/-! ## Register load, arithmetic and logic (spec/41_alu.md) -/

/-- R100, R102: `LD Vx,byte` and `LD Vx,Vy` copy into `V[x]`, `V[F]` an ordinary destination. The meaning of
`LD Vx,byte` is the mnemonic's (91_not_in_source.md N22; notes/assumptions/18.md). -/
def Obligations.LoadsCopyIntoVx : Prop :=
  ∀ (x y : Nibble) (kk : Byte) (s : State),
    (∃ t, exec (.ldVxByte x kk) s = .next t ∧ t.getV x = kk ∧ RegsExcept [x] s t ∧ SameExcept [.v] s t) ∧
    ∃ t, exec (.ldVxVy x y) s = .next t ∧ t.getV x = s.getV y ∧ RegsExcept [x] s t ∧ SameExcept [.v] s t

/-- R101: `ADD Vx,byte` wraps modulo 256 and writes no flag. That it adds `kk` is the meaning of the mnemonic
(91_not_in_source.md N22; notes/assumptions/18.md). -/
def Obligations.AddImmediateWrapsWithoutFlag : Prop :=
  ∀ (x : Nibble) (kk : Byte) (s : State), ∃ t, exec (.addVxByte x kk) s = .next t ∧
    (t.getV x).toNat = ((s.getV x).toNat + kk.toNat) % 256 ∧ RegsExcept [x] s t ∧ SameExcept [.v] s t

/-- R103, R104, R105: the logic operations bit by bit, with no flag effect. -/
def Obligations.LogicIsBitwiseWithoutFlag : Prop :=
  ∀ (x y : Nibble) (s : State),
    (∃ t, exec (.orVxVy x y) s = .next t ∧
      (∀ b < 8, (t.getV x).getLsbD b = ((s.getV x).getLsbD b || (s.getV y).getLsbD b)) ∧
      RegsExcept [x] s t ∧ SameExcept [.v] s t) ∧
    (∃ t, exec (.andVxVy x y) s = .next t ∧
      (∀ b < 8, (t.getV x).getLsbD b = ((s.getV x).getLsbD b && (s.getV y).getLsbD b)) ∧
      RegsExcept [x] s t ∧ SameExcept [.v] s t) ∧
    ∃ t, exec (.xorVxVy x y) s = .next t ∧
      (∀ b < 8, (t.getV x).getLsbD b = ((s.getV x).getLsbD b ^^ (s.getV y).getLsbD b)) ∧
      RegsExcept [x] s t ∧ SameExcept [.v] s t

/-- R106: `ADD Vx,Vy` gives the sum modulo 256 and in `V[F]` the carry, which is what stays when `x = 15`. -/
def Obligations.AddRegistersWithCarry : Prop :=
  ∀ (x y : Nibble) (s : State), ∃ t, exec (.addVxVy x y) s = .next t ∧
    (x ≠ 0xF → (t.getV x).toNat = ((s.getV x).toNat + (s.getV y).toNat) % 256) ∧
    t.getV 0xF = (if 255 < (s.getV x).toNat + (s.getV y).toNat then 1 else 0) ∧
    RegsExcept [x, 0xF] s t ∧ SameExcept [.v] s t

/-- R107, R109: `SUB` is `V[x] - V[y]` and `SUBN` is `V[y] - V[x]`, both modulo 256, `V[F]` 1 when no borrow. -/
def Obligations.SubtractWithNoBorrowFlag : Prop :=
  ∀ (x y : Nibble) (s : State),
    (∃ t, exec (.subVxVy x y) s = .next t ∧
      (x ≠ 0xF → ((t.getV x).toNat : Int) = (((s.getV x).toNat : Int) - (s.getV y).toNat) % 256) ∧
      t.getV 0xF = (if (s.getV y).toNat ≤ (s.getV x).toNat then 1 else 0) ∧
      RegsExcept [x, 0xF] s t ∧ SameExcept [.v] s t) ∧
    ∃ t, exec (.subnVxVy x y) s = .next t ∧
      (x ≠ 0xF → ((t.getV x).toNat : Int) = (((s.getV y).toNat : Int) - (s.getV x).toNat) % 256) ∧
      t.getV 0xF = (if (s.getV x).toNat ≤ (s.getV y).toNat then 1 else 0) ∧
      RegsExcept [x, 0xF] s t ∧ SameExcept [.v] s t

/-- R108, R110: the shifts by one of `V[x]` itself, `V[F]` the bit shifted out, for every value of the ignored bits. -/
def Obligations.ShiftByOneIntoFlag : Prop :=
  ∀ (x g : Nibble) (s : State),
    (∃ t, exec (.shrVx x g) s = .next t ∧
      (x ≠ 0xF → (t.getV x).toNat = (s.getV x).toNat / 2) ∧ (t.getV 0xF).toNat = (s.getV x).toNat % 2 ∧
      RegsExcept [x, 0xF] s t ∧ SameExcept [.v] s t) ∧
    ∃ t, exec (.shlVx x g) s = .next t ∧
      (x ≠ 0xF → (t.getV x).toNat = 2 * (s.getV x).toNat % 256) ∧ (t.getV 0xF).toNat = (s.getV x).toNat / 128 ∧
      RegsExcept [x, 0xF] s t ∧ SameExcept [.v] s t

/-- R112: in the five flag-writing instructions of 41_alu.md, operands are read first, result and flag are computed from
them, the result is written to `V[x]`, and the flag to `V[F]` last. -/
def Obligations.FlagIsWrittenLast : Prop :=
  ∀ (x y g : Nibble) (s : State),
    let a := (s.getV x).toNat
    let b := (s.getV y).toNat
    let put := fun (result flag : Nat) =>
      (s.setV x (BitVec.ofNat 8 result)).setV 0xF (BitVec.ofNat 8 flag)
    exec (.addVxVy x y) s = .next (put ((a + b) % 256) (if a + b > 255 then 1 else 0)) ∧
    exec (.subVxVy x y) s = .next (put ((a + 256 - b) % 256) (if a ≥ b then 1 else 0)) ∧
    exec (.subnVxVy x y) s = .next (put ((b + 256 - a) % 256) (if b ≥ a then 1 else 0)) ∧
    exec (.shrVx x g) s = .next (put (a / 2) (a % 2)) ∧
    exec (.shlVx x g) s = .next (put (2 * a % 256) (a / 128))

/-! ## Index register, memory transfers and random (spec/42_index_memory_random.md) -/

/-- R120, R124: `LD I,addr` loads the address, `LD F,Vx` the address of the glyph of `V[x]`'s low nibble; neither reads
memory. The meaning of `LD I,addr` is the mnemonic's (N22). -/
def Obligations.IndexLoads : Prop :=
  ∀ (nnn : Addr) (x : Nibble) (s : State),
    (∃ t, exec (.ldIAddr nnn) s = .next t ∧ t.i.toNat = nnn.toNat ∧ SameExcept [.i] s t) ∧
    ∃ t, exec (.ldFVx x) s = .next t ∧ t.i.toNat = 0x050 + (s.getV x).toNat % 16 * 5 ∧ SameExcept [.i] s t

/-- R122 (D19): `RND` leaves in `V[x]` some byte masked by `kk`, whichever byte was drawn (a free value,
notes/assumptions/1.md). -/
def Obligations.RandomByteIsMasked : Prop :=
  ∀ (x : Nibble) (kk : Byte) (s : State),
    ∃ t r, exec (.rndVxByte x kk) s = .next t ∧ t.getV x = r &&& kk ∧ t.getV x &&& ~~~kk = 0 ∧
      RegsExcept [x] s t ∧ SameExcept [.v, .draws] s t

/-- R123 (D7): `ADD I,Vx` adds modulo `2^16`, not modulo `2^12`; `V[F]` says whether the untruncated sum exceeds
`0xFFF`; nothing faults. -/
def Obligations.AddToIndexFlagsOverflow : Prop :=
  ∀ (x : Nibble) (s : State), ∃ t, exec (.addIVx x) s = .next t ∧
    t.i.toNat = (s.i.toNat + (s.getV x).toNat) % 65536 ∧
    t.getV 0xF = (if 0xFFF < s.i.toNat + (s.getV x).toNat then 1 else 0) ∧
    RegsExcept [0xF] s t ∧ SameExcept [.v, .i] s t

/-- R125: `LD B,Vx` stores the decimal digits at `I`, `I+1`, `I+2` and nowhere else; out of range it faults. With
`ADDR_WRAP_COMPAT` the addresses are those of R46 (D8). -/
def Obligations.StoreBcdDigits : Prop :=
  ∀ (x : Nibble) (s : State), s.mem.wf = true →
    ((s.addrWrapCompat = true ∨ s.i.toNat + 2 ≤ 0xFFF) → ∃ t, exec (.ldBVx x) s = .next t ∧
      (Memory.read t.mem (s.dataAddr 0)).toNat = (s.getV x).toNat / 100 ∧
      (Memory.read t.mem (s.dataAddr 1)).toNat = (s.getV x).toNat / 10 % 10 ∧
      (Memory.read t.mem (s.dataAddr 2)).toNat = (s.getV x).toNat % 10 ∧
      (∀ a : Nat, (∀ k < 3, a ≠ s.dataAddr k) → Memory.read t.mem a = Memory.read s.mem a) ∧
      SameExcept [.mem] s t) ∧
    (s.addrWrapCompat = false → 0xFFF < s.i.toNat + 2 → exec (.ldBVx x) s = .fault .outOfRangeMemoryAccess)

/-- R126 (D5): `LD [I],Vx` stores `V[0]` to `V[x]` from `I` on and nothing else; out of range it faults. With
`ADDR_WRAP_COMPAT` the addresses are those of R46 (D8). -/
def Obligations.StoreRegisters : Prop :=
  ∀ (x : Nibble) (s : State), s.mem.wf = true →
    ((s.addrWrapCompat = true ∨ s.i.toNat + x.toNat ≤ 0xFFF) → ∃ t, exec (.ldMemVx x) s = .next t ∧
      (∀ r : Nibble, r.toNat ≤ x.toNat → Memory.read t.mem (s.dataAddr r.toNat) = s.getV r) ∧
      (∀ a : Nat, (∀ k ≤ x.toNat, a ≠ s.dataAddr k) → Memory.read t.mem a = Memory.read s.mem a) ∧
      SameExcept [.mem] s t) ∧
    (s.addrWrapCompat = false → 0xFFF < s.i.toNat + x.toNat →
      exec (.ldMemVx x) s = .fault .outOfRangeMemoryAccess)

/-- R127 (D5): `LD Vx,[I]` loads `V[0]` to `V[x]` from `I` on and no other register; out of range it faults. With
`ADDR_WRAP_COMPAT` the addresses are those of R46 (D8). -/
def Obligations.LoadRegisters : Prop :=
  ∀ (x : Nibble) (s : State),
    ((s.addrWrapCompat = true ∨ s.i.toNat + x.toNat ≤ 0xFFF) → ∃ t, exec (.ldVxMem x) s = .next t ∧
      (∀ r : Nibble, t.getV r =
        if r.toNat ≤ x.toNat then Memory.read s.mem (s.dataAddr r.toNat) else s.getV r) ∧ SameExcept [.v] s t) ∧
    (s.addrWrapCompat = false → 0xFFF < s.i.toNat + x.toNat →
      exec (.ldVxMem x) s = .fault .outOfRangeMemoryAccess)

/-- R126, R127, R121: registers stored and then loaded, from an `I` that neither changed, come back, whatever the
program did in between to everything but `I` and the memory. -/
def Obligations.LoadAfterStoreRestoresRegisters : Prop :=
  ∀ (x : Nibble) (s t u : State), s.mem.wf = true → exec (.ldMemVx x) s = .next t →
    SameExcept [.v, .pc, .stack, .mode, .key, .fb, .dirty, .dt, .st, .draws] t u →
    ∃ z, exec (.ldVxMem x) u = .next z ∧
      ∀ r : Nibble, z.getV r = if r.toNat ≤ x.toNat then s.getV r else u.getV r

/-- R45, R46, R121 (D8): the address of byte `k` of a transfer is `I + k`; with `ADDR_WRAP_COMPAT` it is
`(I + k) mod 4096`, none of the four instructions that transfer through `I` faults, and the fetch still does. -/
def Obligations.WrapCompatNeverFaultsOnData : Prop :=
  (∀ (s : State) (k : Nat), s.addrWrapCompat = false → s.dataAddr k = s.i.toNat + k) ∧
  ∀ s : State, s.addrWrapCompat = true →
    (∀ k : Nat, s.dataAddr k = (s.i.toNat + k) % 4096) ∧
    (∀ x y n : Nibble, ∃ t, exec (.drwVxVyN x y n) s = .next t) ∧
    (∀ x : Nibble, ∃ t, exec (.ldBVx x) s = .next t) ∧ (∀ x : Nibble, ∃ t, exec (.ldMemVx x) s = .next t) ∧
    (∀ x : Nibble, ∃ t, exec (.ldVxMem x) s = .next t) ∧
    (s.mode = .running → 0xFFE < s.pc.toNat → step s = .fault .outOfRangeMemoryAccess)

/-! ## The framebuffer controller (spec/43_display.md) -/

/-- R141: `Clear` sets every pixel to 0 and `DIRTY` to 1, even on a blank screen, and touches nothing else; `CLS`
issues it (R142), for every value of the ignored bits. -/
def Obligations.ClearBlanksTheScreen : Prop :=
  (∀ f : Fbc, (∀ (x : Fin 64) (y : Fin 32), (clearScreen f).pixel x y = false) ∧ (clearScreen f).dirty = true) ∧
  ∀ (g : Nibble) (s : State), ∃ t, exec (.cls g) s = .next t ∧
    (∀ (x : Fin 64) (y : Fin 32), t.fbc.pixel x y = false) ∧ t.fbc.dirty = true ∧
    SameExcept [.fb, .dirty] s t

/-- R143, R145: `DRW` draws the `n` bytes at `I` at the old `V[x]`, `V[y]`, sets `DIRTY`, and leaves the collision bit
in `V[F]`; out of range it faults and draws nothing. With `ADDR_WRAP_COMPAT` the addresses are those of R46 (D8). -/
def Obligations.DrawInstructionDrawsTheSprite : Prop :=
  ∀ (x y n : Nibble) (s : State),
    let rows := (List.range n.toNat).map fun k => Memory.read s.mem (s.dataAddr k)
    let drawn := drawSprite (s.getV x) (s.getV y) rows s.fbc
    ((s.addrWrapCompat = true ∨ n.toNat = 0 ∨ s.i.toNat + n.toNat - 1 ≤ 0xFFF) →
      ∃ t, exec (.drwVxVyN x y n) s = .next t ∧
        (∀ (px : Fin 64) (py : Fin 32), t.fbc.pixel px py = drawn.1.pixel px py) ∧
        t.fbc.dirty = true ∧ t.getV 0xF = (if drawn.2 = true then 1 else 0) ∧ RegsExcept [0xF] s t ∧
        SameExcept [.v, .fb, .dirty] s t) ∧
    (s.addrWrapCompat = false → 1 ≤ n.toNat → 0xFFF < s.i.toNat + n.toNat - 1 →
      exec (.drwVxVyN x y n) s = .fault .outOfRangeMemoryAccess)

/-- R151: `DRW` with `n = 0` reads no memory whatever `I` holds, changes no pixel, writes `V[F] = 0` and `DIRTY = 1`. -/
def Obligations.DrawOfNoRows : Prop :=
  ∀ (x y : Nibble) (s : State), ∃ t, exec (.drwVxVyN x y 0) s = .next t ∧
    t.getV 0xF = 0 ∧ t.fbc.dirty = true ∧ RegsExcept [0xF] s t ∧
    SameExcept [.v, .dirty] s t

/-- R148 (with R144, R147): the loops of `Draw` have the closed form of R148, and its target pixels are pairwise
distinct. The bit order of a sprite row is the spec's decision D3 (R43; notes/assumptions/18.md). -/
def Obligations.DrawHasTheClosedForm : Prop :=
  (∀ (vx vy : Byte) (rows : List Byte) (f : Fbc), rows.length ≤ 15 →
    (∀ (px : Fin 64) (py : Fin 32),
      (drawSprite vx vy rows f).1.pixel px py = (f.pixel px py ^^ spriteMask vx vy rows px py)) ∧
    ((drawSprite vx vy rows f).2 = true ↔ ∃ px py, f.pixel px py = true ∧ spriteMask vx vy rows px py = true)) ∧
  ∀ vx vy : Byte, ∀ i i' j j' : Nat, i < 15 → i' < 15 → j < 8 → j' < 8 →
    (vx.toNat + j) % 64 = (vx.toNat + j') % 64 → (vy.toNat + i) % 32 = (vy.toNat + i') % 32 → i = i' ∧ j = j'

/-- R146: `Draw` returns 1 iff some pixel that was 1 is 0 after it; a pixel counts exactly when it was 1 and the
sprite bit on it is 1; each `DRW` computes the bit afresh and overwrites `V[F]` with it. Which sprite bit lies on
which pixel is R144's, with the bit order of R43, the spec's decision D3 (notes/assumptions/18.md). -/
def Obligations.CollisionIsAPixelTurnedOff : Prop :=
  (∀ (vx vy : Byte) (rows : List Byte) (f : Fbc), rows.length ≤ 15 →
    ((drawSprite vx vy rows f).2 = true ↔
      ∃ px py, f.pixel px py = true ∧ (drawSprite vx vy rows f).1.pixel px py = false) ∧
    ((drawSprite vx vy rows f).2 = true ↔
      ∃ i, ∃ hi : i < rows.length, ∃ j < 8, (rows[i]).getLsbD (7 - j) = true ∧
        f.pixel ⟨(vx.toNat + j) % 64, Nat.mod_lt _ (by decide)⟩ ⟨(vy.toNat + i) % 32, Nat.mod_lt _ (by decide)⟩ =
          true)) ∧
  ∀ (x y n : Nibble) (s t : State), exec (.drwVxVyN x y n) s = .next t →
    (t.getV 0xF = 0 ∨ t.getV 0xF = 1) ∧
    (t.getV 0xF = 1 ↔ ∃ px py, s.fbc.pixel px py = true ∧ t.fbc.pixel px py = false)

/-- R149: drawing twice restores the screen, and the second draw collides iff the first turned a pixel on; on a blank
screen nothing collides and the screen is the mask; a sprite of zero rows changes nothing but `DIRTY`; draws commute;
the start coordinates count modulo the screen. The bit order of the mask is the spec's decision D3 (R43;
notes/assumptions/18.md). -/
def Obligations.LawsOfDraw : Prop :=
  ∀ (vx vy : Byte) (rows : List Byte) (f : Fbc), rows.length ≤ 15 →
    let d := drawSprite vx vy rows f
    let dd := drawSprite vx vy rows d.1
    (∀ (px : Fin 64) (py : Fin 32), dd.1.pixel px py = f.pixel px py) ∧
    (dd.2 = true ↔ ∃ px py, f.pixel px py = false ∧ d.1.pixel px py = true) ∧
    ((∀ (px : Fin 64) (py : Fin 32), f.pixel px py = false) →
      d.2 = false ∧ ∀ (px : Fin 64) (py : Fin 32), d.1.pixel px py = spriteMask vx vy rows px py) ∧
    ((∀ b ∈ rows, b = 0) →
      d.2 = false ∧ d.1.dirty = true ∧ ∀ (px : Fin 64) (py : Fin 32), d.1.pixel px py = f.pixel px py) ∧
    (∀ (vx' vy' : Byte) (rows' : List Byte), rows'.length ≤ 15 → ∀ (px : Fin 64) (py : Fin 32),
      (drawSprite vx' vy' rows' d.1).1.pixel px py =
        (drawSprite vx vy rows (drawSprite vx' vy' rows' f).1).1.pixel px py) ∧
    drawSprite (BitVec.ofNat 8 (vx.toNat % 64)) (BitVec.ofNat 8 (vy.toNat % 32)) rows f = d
* * *
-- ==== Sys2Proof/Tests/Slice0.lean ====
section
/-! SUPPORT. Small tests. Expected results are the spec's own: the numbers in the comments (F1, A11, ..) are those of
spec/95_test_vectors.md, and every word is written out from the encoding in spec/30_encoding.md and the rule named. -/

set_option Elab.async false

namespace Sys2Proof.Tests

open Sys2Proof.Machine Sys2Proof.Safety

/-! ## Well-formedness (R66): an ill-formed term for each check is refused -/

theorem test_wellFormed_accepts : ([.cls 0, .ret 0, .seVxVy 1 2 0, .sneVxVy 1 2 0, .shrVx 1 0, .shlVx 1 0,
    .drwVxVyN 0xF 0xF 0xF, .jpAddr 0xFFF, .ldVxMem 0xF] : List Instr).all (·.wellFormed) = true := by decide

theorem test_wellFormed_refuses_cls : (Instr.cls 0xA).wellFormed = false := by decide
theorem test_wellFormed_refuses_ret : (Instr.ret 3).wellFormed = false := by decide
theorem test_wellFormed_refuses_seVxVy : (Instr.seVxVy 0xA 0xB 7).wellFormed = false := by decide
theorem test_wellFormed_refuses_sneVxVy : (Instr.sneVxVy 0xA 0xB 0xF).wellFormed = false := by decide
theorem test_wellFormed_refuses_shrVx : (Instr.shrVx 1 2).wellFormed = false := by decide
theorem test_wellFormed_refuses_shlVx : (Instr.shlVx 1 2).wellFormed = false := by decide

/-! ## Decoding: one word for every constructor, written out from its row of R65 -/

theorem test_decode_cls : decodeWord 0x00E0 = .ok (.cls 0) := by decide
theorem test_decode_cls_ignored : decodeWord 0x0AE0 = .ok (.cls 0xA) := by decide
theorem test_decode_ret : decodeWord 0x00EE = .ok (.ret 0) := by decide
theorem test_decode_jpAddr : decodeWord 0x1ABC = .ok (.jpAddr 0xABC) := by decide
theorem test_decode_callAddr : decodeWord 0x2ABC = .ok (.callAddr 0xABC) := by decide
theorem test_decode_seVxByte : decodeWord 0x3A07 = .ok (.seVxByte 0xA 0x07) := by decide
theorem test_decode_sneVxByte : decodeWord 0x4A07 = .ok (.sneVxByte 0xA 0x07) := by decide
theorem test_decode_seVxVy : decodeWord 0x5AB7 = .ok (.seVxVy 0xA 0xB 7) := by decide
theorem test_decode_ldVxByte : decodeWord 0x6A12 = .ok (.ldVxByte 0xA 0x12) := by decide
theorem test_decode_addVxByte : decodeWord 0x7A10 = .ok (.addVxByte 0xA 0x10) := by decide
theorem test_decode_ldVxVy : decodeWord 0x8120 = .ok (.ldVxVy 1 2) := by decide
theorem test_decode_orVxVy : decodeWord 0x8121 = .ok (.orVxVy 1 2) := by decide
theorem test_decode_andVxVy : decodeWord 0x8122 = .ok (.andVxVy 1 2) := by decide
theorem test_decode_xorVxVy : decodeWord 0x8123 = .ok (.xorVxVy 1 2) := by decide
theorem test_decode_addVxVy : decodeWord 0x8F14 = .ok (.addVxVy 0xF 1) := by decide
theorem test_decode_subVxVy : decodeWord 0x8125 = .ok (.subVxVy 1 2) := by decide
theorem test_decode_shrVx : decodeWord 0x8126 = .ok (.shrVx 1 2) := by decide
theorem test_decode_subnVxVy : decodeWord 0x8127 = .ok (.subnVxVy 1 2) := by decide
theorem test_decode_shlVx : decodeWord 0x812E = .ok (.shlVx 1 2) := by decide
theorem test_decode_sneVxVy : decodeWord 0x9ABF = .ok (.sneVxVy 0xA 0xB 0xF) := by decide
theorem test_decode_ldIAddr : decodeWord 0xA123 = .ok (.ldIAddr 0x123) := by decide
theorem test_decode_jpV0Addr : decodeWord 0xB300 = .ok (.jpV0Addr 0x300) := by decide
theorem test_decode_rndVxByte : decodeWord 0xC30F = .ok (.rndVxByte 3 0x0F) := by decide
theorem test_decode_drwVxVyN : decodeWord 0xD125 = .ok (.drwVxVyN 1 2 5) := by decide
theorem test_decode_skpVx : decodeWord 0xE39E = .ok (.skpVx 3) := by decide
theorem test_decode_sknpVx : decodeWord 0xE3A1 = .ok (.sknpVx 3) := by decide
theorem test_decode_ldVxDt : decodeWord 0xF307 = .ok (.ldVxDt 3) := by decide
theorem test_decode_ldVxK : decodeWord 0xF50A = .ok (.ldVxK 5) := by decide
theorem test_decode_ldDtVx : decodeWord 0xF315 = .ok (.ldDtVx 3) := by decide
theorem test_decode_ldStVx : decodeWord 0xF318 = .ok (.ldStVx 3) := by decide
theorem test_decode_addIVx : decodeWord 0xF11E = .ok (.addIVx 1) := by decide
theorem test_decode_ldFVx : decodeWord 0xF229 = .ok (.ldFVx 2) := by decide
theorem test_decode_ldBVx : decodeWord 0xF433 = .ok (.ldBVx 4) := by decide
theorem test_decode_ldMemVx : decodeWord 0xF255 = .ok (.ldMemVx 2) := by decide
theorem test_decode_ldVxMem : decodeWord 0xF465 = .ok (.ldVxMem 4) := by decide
--
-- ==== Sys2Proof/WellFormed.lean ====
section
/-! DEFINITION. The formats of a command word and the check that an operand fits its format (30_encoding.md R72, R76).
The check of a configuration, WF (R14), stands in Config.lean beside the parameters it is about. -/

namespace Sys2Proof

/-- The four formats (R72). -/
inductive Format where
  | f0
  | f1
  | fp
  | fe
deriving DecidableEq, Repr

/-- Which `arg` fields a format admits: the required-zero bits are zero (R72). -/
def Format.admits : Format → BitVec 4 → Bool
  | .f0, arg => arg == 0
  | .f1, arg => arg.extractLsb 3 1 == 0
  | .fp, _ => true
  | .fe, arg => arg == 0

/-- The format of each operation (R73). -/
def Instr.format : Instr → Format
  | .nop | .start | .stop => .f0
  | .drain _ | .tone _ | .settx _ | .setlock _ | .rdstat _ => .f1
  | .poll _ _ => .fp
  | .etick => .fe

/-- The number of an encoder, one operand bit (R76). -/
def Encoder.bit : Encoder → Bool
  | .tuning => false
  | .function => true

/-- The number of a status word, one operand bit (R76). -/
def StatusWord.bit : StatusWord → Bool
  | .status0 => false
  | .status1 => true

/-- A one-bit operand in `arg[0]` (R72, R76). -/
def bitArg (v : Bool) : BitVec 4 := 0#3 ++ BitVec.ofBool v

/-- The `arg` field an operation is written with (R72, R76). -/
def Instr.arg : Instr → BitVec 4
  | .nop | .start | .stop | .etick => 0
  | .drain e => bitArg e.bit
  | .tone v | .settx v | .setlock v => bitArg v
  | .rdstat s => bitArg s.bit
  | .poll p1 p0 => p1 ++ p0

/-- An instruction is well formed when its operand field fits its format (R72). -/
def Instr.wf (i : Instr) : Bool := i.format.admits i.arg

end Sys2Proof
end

WHAT THE EXERCISE ASKS
Within the listing above, give again exactly every line from the line with "def Obligations.WrapCompatNeverFaultsOnData : Prop" through the line with "(∀ k : Nat, s.dataAddr", both included, and no other line.

TASK RESULT
def Obligations.WrapCompatNeverFaultsOnData : Prop :=
  (∀ (s : State) (k : Nat), s.addrWrapCompat = false → s.dataAddr k = s.i.toNat + k) ∧
  ∀ s : State, s.addrWrapCompat = true →
    (∀ k : Nat, s.dataAddr k = (s.i.toNat + k) % 4096) ∧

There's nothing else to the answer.